Could you return the data below exactly as it appears?
────────────────
-- ==== Sys2Proof/Laws/PerInstr.lean ====
section
/-! SUPPORT. Per-instruction facts about the commands as syntax: their raw fields are legal (30_encoding.md R82 to R87) and are the
fields of the word they encode to (R81). -/

namespace Sys2Proof.Laws.LegalFields

/-- The command's fields are legal and are what its word holds. -/
def Statement (i : Instr) : Prop := i.wellFormed = true ∧ fieldsOfWord (encode i) = i.fields

theorem sineProc : Statement .sineProc := by
  unfold Statement
  decide

theorem sineCfg : Statement .sineCfg := by
  unfold Statement
  decide

theorem sineRst : Statement .sineRst := by
  unfold Statement
  decide

theorem noiseProc : Statement .noiseProc := by
  unfold Statement
  decide

theorem lp1Proc (iny : Bool) : Statement (.lp1Proc iny) := by
  unfold Statement
  cases iny <;> decide

theorem lp1Cfg : Statement .lp1Cfg := by
  unfold Statement
  decide

theorem lp1Rst : Statement .lp1Rst := by
  unfold Statement
  decide

theorem dcrProc (iny : Bool) : Statement (.dcrProc iny) := by
  unfold Statement
  cases iny <;> decide

theorem dcrRst : Statement .dcrRst := by
  unfold Statement
  decide

theorem iir3Proc (iny : Bool) : Statement (.iir3Proc iny) := by
  unfold Statement
  cases iny <;> decide

theorem iir3Rst : Statement .iir3Rst := by
  unfold Statement
  decide

theorem rclpProc (iny : Bool) : Statement (.rclpProc iny) := by
  unfold Statement
  cases iny <;> decide

theorem rclpCfg : Statement .rclpCfg := by
  unfold Statement
  decide

theorem rclpRst : Statement .rclpRst := by
  unfold Statement
  decide

theorem rcbpProc (iny : Bool) : Statement (.rcbpProc iny) := by
  unfold Statement
  cases iny <;> decide

theorem rcbpCfg : Statement .rcbpCfg := by
  unfold Statement
  decide

theorem rcbpRst : Statement .rcbpRst := by
  unfold Statement
  decide

theorem moogProc (sat iny : Bool) : Statement (.moogProc sat iny) := by
  unfold Statement
  cases sat <;> cases iny <;> decide

theorem moogCfg : Statement .moogCfg := by
  unfold Statement
  decide

theorem moogRst : Statement .moogRst := by
  unfold Statement
  decide

theorem bwProc (iny : Bool) : Statement (.bwProc iny) := by
  unfold Statement
  cases iny <;> decide

theorem bwCfg : Statement .bwCfg := by
  unfold Statement
  decide

theorem bwRst : Statement .bwRst := by
  unfold Statement
  decide

theorem bwCfgLp : Statement .bwCfgLp := by
  unfold Statement
  decide

theorem bwCfgHp : Statement .bwCfgHp := by
  unfold Statement
  decide

theorem bwCfgBp : Statement .bwCfgBp := by
  unfold Statement
  decide

theorem harmProc : Statement .harmProc := by
  unfold Statement
  decide

theorem harmCfg : Statement .harmCfg := by
  unfold Statement
  decide

theorem harmRst : Statement .harmRst := by
  unfold Statement
  decide

theorem delayProc (iny : Bool) : Statement (.delayProc iny) := by
  unfold Statement
  cases iny <;> decide

theorem delayProcScLp1 (iny : Bool) : Statement (.delayProcScLp1 iny) := by
  unfold Statement
  cases iny <;> decide

theorem delayProcScDcr (iny : Bool) : Statement (.delayProcScDcr iny) := by
  unfold Statement
  cases iny <;> decide

theorem delayProcScIir3 (iny : Bool) : Statement (.delayProcScIir3 iny) := by
  unfold Statement
  cases iny <;> decide

theorem delayProcScRclp (iny : Bool) : Statement (.delayProcScRclp iny) := by
  unfold Statement
  cases iny <;> decide

theorem delayProcScRcbp (iny : Bool) : Statement (.delayProcScRcbp iny) := by
  unfold Statement
  cases iny <;> decide

theorem delayProcScMoog (sat iny : Bool) : Statement (.delayProcScMoog sat iny) := by
  unfold Statement
  cases sat <;> cases iny <;> decide

theorem delayProcScBw (iny : Bool) : Statement (.delayProcScBw iny) := by
  unfold Statement
  cases iny <;> decide

theorem delayCfg : Statement .delayCfg := by
  unfold Statement
  decide

theorem delayRst : Statement .delayRst := by
  unfold Statement
  decide

theorem delayProcNt (iny : Bool) : Statement (.delayProcNt iny) := by
  unfold Statement
  cases iny <;> decide

theorem blkRun : Statement .blkRun := by
  unfold Statement
  decide

theorem sysNop : Statement .sysNop := by
  unfold Statement
  decide

theorem sysRstAll : Statement .sysRstAll := by
  unfold Statement
  decide

end Sys2Proof.Laws.LegalFields
end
────────────────
- **ANSWER**:
-- ==== Sys2Proof/Laws/PerInstr.lean ====
section
/-! SUPPORT. Per-instruction facts about the commands as syntax: their raw fields are legal (30_encoding.md R82 to R87) and are the
fields of the word they encode to (R81). -/

namespace Sys2Proof.Laws.LegalFields

/-- The command's fields are legal and are what its word holds. -/
def Statement (i : Instr) : Prop := i.wellFormed = true ∧ fieldsOfWord (encode i) = i.fields

theorem sineProc : Statement .sineProc := by
  unfold Statement
  decide

theorem sineCfg : Statement .sineCfg := by
  unfold Statement
  decide

theorem sineRst : Statement .sineRst := by
  unfold Statement
  decide

theorem noiseProc : Statement .noiseProc := by
  unfold Statement
  decide

theorem lp1Proc (iny : Bool) : Statement (.lp1Proc iny) := by
  unfold Statement
  cases iny <;> decide

theorem lp1Cfg : Statement .lp1Cfg := by
  unfold Statement
  decide

theorem lp1Rst : Statement .lp1Rst := by
  unfold Statement
  decide

theorem dcrProc (iny : Bool) : Statement (.dcrProc iny) := by
  unfold Statement
  cases iny <;> decide

theorem dcrRst : Statement .dcrRst := by
  unfold Statement
  decide

theorem iir3Proc (iny : Bool) : Statement (.iir3Proc iny) := by
  unfold Statement
  cases iny <;> decide

theorem iir3Rst : Statement .iir3Rst := by
  unfold Statement
  decide

theorem rclpProc (iny : Bool) : Statement (.rclpProc iny) := by
  unfold Statement
  cases iny <;> decide

theorem rclpCfg : Statement .rclpCfg := by
  unfold Statement
  decide

theorem rclpRst : Statement .rclpRst := by
  unfold Statement
  decide

theorem rcbpProc (iny : Bool) : Statement (.rcbpProc iny) := by
  unfold Statement
  cases iny <;> decide

theorem rcbpCfg : Statement .rcbpCfg := by
  unfold Statement
  decide

theorem rcbpRst : Statement .rcbpRst := by
  unfold Statement
  decide

theorem moogProc (sat iny : Bool) : Statement (.moogProc sat iny) := by
  unfold Statement
  cases sat <;> cases iny <;> decide

theorem moogCfg : Statement .moogCfg := by
  unfold Statement
  decide

theorem moogRst : Statement .moogRst := by
  unfold Statement
  decide

theorem bwProc (iny : Bool) : Statement (.bwProc iny) := by
  unfold Statement
  cases iny <;> decide

theorem bwCfg : Statement .bwCfg := by
  unfold Statement
  decide

theorem bwRst : Statement .bwRst := by
  unfold Statement
  decide

theorem bwCfgLp : Statement .bwCfgLp := by
  unfold Statement
  decide

theorem bwCfgHp : Statement .bwCfgHp := by
  unfold Statement
  decide

theorem bwCfgBp : Statement .bwCfgBp := by
  unfold Statement
  decide

theorem harmProc : Statement .harmProc := by
  unfold Statement
  decide

theorem harmCfg : Statement .harmCfg := by
  unfold Statement
  decide

theorem harmRst : Statement .harmRst := by
  unfold Statement
  decide

theorem delayProc (iny : Bool) : Statement (.delayProc iny) := by
  unfold Statement
  cases iny <;> decide

theorem delayProcScLp1 (iny : Bool) : Statement (.delayProcScLp1 iny) := by
  unfold Statement
  cases iny <;> decide

theorem delayProcScDcr (iny : Bool) : Statement (.delayProcScDcr iny) := by
  unfold Statement
  cases iny <;> decide

theorem delayProcScIir3 (iny : Bool) : Statement (.delayProcScIir3 iny) := by
  unfold Statement
  cases iny <;> decide

theorem delayProcScRclp (iny : Bool) : Statement (.delayProcScRclp iny) := by
  unfold Statement
  cases iny <;> decide

theorem delayProcScRcbp (iny : Bool) : Statement (.delayProcScRcbp iny) := by
  unfold Statement
  cases iny <;> decide

theorem delayProcScMoog (sat iny : Bool) : Statement (.delayProcScMoog sat iny) := by
  unfold Statement
  cases sat <;> cases iny <;> decide

theorem delayProcScBw (iny : Bool) : Statement (.delayProcScBw iny) := by
  unfold Statement
  cases iny <;> decide

theorem delayCfg : Statement .delayCfg := by
  unfold Statement
  decide

theorem delayRst : Statement .delayRst := by
  unfold Statement
  decide

theorem delayProcNt (iny : Bool) : Statement (.delayProcNt iny) := by
  unfold Statement
  cases iny <;> decide

theorem blkRun : Statement .blkRun := by
  unfold Statement
  decide

theorem sysNop : Statement .sysNop := by
  unfold Statement
  decide

theorem sysRstAll : Statement .sysRstAll := by
  unfold Statement
  decide

end Sys2Proof.Laws.LegalFields
end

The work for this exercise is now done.